Inspired by Biscuit Batches
Gluten and Dairy Free, Vegan
2 Tbsp Olive Oil
Spaghetti Squash, cut in half and seeds removed
1 bunch kale, washed, de-stemmed and chopped
1 onion, chopped
3 cloves garlic, minced
¼ tsp dried thyme
2 stems fresh rosemary, leaves removed and chopped
¾ cup pureed pumpkin
1 cup plain non-dairy milk (I used coconut milk)
¼ cup nutritional yeast (optional; you can purchase this at health food stores)
¼ tsp pepper
½ tsp salt
1/4 cup chopped walnuts
1. Preheat oven to 375F; place squash, cut side down on a small baking sheet or casserole dish. Season with a bit of salt and pepper. Pour in about ¼ cup water and roast for an hour. Let cool then scoop out the inside and place in a medium bowl.

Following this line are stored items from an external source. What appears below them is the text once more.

-- ==== Sys2Proof/Tests/Slice0.lean ====
section
/-! SUPPORT. Tests on fixed values, every expected value from spec/95_test_vectors.md or worked by hand from the rule named;
smoke tests of the checks; and for each statement of Obligations.lean that has hypotheses a witness that meets them. -/

namespace Sys2Proof.Tests

open Sys2Proof Sys2Proof.Machine

/-- The machine before its first evaluation, with these values on the input ports. -/
def ports (x : Inputs) : State := { State.reset with inp := x }

/-- The outputs an operation gives on these inputs, with the default parameters. -/
def outputsOf (i : Instr) (x : Inputs) : Option Outputs :=
  match exec i (ports x) with
  | .next t => t.results.getLast?
  | .fault _ => none
  | .refused _ => none

/-- The outputs of a failed encode. -/
def failed (mask : BitVec 16) : Outputs := { Outputs.zero with status := .invalidField, err := mask }

/-- A register value on `reg_in`. -/
def reg (r : Word) : Inputs := { Inputs.zero with regIn := r }

-- Decoding (R61): the value of `op`, written out from the table, decodes to the operation.

theorem test_decode_t55x7Enc : decodeOp 0b000 = .t55x7Enc := by decide
theorem test_decode_t55x7Dec : decodeOp 0b001 = .t55x7Dec := by decide
theorem test_decode_t5555Enc : decodeOp 0b010 = .t5555Enc := by decide
theorem test_decode_t5555Dec : decodeOp 0b011 = .t5555Dec := by decide
theorem test_decode_em4x05Enc : decodeOp 0b100 = .em4x05Enc := by decide
theorem test_decode_em4x05Dec : decodeOp 0b101 = .em4x05Dec := by decide
theorem test_decode_t55x7Clkbit : decodeOp 0b110 = .t55x7Clkbit := by decide
theorem test_decode_reservedOp : decodeOp 0b111 = .reservedOp := by decide

/-- A table word placed as the next instruction runs on the very next step from reset. Status by hand: `reg_in` is 0, and
EM4x05 block-count code 0 is unrecognised (E21). -/
theorem test_withFetchWord_runs :
    (match step (State.reset.withFetchWord 8 0b101) with
      | .next t => t.results.map fun o => (o.status, o.err)
      | .fault _ => []
      | .refused _ => []) = [(.unrecognizedField, 0x0008)] := by decide

-- The checks refuse an ill-formed term (R8, R76).

theorem smoke_config_default : Config.default.legal = true := by decide
theorem smoke_config_nbMin : Config.legal { nbMin := 2, fwBit := 18, psBit := 19 } = false := by decide
/-- The repository's recalled positions, illegal by R8. -/
theorem smoke_config_recalled_positions : Config.legal { nbMin := 0, fwBit := 14, psBit := 15 } = false := by decide
theorem smoke_config_fw_high : Config.legal { nbMin := 0, fwBit := 32, psBit := 19 } = false := by decide
theorem smoke_config_ps_low : Config.legal { nbMin := 0, fwBit := 18, psBit := 17 } = false := by decide
theorem smoke_config_ps_high : Config.legal { nbMin := 0, fwBit := 18, psBit := 32 } = false := by decide
theorem smoke_config_equal : Config.legal { nbMin := 0, fwBit := 20, psBit := 20 } = false := by decide
theorem smoke_config_bounds :
    Config.legal { nbMin := 1, fwBit := 31, psBit := 18 } = true ∧ Config.legal { nbMin := 0, fwBit := 18, psBit := 31 } = true := by
  decide
theorem smoke_layout_overlap :
    Layout.wellFormed [{ id := 0, name := .aor, width := 1, shift := 9, codec := .flag },
      { id := 1, name := .maxblk, width := 5, shift := 5, codec := .maxblk }] = false := by decide
theorem smoke_layout_outside :
    Layout.wellFormed [{ id := 0, name := .por, width := 2, shift := 31, codec := .flag }] = false := by decide
theorem smoke_layout_empty_field :
    Layout.wellFormed [{ id := 0, name := .por, width := 0, shift := 0, codec := .flag }] = false := by decide
theorem smoke_instr : ∀ op : BitVec 3, (decodeOp op).wellFormed = true := by decide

2. Heat 1 Tbsp oil in a pot; add half the onion and sauté until translucent, about 5 minutes; add kale, half the rosemary and half the salt and pepper, sauté until leaves become soft and pliable, about 7 minutes (or cook to desired doneness). Remove from pot and set aside in a separate dish.
3. Heat remaining 1 Tbsp oil in pot; add the remaining onion and sauté about 5 minutes, reduce heat and add garlic, remaining rosemary and thyme; sauté about 1 minutes, add pumpkin puree, milk, nutritional yeast and remaining salt and pepper. Simmer until thickened, about 5 minutes. Pour over spaghetti squash and toss to coat; top with walnuts. Serve with sautéed kale.